Supplied records =>
theorem Cur.voters_any : (! (c.voters g pa).isEmpty) = (c.workers g).any fun k => (c.t.lane k).getP pa.toNat := by
  rw [Cur.voters, Bool.eq_iff_iff]
  simp

theorem Cur.voters_all :
    decide ((c.voters g pa).length = (c.workers g).length) = (c.workers g).all fun k => (c.t.lane k).getP pa.toNat := by
  rw [Cur.voters, Bool.eq_iff_iff, decide_eq_true_iff, List.length_filter_eq_length_iff, List.all_eq_true]

theorem Cur.voters_count : (c.voters g pa).length = (c.workers g).countP fun k => (c.t.lane k).getP pa.toNat :=
  List.countP_eq_length_filter.symm

end

theorem getLsbD_zeroWord (j : Nat) : (0 : Word).getLsbD j = false := BitVec.getLsbD_zero

/-- A mask word with the bits of some lanes' positions set. -/
theorem getLsbD_foldl_setBit (ls : List Nat) (m : Word) {j : Nat} (hj : j < 32) :
    (ls.foldl (fun m l => m ||| (1#32 <<< (l % 32))) m).getLsbD j = (m.getLsbD j || ls.any fun l => l % 32 == j) := by
  induction ls generalizing m with
  | nil => simp
  | cons l ls ih =>
    have bit : (1#32 <<< (l % 32)).getLsbD j = (l % 32 == j) := by
      rw [BitVec.getLsbD_shiftLeft, BitVec.getLsbD_one, Bool.eq_iff_iff]
      simp
      omega
    rw [List.foldl_cons, ih, BitVec.getLsbD_or, bit, List.any_cons, Bool.or_assoc]

theorem Cur.getLsbD_ballot (c : Cur) (g : Guard) (pa : BitVec 6) (w : Nat) {j : Nat} (hj : j < 32) :
    (((c.voters g pa).filter fun l => l / 32 = w).foldl (fun m l => m ||| (1#32 <<< (l % 32))) 0).getLsbD j =
      (c.workers g).any fun k => k == 32 * w + j && (c.t.lane k).getP pa.toNat := by
  rw [getLsbD_foldl_setBit _ _ hj, getLsbD_zeroWord, Bool.false_or, List.any_filter, Cur.voters, List.any_filter]
  refine List.any_congr rfl fun k => ?_
  have place : (decide (k / 32 = w) && k % 32 == j) = (k == 32 * w + j) := by
    rw [Bool.eq_iff_iff]
    simp
    omega
  rw [place, Bool.and_comm]

/-- Settles O15: predicate logic lane by lane, the votes by what they read of the participants' predicate. -/
theorem predicatesAndVotes : Obligations.PredicatesAndVotes := by
  unfold Obligations.PredicatesAndVotes
  refine ⟨⟨fun o => ?pand, fun o => ?por, fun o => ?pxor, fun o => ?pandn, fun o => ?pmov, fun o => ?pnot, fun o => ?psetv, fun o => ?pgetv,
    fun s c o look hb hd ha => ?zero, fun l b => ⟨rfl, getP_seven l⟩⟩,
    fun s c o => ⟨fun h => ?voteAny, fun h => ?voteAll, fun h => ⟨_, ?voteBallot, fun j hj => c.getLsbD_ballot s.guard o.a _ hj⟩,
      fun h => ?voteCount⟩⟩
  case psetv => exact computesP_of (fun _ => rfl) fun l => decide_not
  case pgetv => exact computesV_of (fun _ => rfl) fun _ => rfl
  case pand | por | pxor | pandn | pmov | pnot => exact computesP_of (fun _ => rfl) fun _ => rfl
  case zero =>
    obtain ⟨-, illegal⟩ := State.illegal_oneSource (s := s) hb hd ha
    simp only [List.forall_mem_cons, List.not_mem_nil, IsEmpty.forall_iff, implies_true, and_true] at illegal ⊢
    obtain ⟨pmov, pnot, psetv, pgetv⟩ := illegal
    exact ⟨issue_illegal look pmov _, issue_illegal look pnot _, issue_illegal look psetv _, issue_illegal look pgetv _⟩
  case voteAny => exact laneWrite_of h rfl fun _ l => congrArg (l.setP _) (c.voters_any s.guard o.a)
  case voteAll => exact laneWrite_of h rfl fun _ l => congrArg (l.setP _) (c.voters_all s.guard o.a)
  case voteBallot => exact laneWrite_of h rfl fun _ _ => rfl
  case voteCount => exact laneWrite_of h rfl fun _ l => congrArg (fun n => l.setV _ (word n)) (c.voters_count s.guard o.a)

/-! ### Crossings and quad exchanges (R293, R294) -/

/-- Settles O16: each form reads the lane at its crossing position or its partner. -/
theorem crossLaneMoves : Obligations.CrossLaneMoves := by
  unfold Obligations.CrossLaneMoves
  constructor
  · intro s c o from_ gives
    have reads (l : Nat) (t : Int) : cableFrom (c.act s.guard) l t = from_ l t :=
      if_congr (by rw [List.contains_iff_mem]) rfl rfl
    have crosses (t : Int) (l : Nat) (r : Lane) := congrArg (fun k => r.setV o.d.toNat ((c.t.lane k).getV o.a.toNat)) (reads l t)
    exact ⟨fun h => laneWrite_of h rfl fun l r => crosses _ l r, fun h => laneWrite_of h rfl fun l r => crosses _ l r,
      fun h => laneWrite_of h rfl fun l r => crosses _ l r, fun h => laneWrite_of h rfl fun l r => crosses _ l r⟩
  · intro s c o takes
    refine ⟨?_, ?_, ?_, ?_, ?_, ?_, ?_⟩ <;> exact fun h => laneWrite_of h rfl fun _ _ => rfl

/-! ### Folds (R295) -/

section
variable {before : Word → Word → Prop} [DecidableRel before] (total : ∀ a b, before a b ∨ before b a)
  (trans : ∀ {a b c}, before a b → before b c → before a c)
include total trans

What you should do => Output the full listing above once again, verbatim.

Exercise response =>
theorem Cur.voters_any : (! (c.voters g pa).isEmpty) = (c.workers g).any fun k => (c.t.lane k).getP pa.toNat := by
  rw [Cur.voters, Bool.eq_iff_iff]
  simp

theorem Cur.voters_all :
    decide ((c.voters g pa).length = (c.workers g).length) = (c.workers g).all fun k => (c.t.lane k).getP pa.toNat := by
  rw [Cur.voters, Bool.eq_iff_iff, decide_eq_true_iff, List.length_filter_eq_length_iff, List.all_eq_true]

theorem Cur.voters_count : (c.voters g pa).length = (c.workers g).countP fun k => (c.t.lane k).getP pa.toNat :=
  List.countP_eq_length_filter.symm

end

theorem getLsbD_zeroWord (j : Nat) : (0 : Word).getLsbD j = false := BitVec.getLsbD_zero

/-- A mask word with the bits of some lanes' positions set. -/
theorem getLsbD_foldl_setBit (ls : List Nat) (m : Word) {j : Nat} (hj : j < 32) :
    (ls.foldl (fun m l => m ||| (1#32 <<< (l % 32))) m).getLsbD j = (m.getLsbD j || ls.any fun l => l % 32 == j) := by
  induction ls generalizing m with
  | nil => simp
  | cons l ls ih =>
    have bit : (1#32 <<< (l % 32)).getLsbD j = (l % 32 == j) := by
      rw [BitVec.getLsbD_shiftLeft, BitVec.getLsbD_one, Bool.eq_iff_iff]
      simp
      omega
    rw [List.foldl_cons, ih, BitVec.getLsbD_or, bit, List.any_cons, Bool.or_assoc]

theorem Cur.getLsbD_ballot (c : Cur) (g : Guard) (pa : BitVec 6) (w : Nat) {j : Nat} (hj : j < 32) :
    (((c.voters g pa).filter fun l => l / 32 = w).foldl (fun m l => m ||| (1#32 <<< (l % 32))) 0).getLsbD j =
      (c.workers g).any fun k => k == 32 * w + j && (c.t.lane k).getP pa.toNat := by
  rw [getLsbD_foldl_setBit _ _ hj, getLsbD_zeroWord, Bool.false_or, List.any_filter, Cur.voters, List.any_filter]
  refine List.any_congr rfl fun k => ?_
  have place : (decide (k / 32 = w) && k % 32 == j) = (k == 32 * w + j) := by
    rw [Bool.eq_iff_iff]
    simp
    omega
  rw [place, Bool.and_comm]

/-- Settles O15: predicate logic lane by lane, the votes by what they read of the participants' predicate. -/
theorem predicatesAndVotes : Obligations.PredicatesAndVotes := by
  unfold Obligations.PredicatesAndVotes
  refine ⟨⟨fun o => ?pand, fun o => ?por, fun o => ?pxor, fun o => ?pandn, fun o => ?pmov, fun o => ?pnot, fun o => ?psetv, fun o => ?pgetv,
    fun s c o look hb hd ha => ?zero, fun l b => ⟨rfl, getP_seven l⟩⟩,
    fun s c o => ⟨fun h => ?voteAny, fun h => ?voteAll, fun h => ⟨_, ?voteBallot, fun j hj => c.getLsbD_ballot s.guard o.a _ hj⟩,
      fun h => ?voteCount⟩⟩
  case psetv => exact computesP_of (fun _ => rfl) fun l => decide_not
  case pgetv => exact computesV_of (fun _ => rfl) fun _ => rfl
  case pand | por | pxor | pandn | pmov | pnot => exact computesP_of (fun _ => rfl) fun _ => rfl
  case zero =>
    obtain ⟨-, illegal⟩ := State.illegal_oneSource (s := s) hb hd ha
    simp only [List.forall_mem_cons, List.not_mem_nil, IsEmpty.forall_iff, implies_true, and_true] at illegal ⊢
    obtain ⟨pmov, pnot, psetv, pgetv⟩ := illegal
    exact ⟨issue_illegal look pmov _, issue_illegal look pnot _, issue_illegal look psetv _, issue_illegal look pgetv _⟩
  case voteAny => exact laneWrite_of h rfl fun _ l => congrArg (l.setP _) (c.voters_any s.guard o.a)
  case voteAll => exact laneWrite_of h rfl fun _ l => congrArg (l.setP _) (c.voters_all s.guard o.a)
  case voteBallot => exact laneWrite_of h rfl fun _ _ => rfl
  case voteCount => exact laneWrite_of h rfl fun _ l => congrArg (fun n => l.setV _ (word n)) (c.voters_count s.guard o.a)

/-! ### Crossings and quad exchanges (R293, R294) -/

/-- Settles O16: each form reads the lane at its crossing position or its partner. -/
theorem crossLaneMoves : Obligations.CrossLaneMoves := by
  unfold Obligations.CrossLaneMoves
  constructor
  · intro s c o from_ gives
    have reads (l : Nat) (t : Int) : cableFrom (c.act s.guard) l t = from_ l t :=
      if_congr (by rw [List.contains_iff_mem]) rfl rfl
    have crosses (t : Int) (l : Nat) (r : Lane) := congrArg (fun k => r.setV o.d.toNat ((c.t.lane k).getV o.a.toNat)) (reads l t)
    exact ⟨fun h => laneWrite_of h rfl fun l r => crosses _ l r, fun h => laneWrite_of h rfl fun l r => crosses _ l r,
      fun h => laneWrite_of h rfl fun l r => crosses _ l r, fun h => laneWrite_of h rfl fun l r => crosses _ l r⟩
  · intro s c o takes
    refine ⟨?_, ?_, ?_, ?_, ?_, ?_, ?_⟩ <;> exact fun h => laneWrite_of h rfl fun _ _ => rfl

/-! ### Folds (R295) -/

section
variable {before : Word → Word → Prop} [DecidableRel before] (total : ∀ a b, before a b ∨ before b a)
  (trans : ∀ {a b c}, before a b → before b c → before a c)
include total trans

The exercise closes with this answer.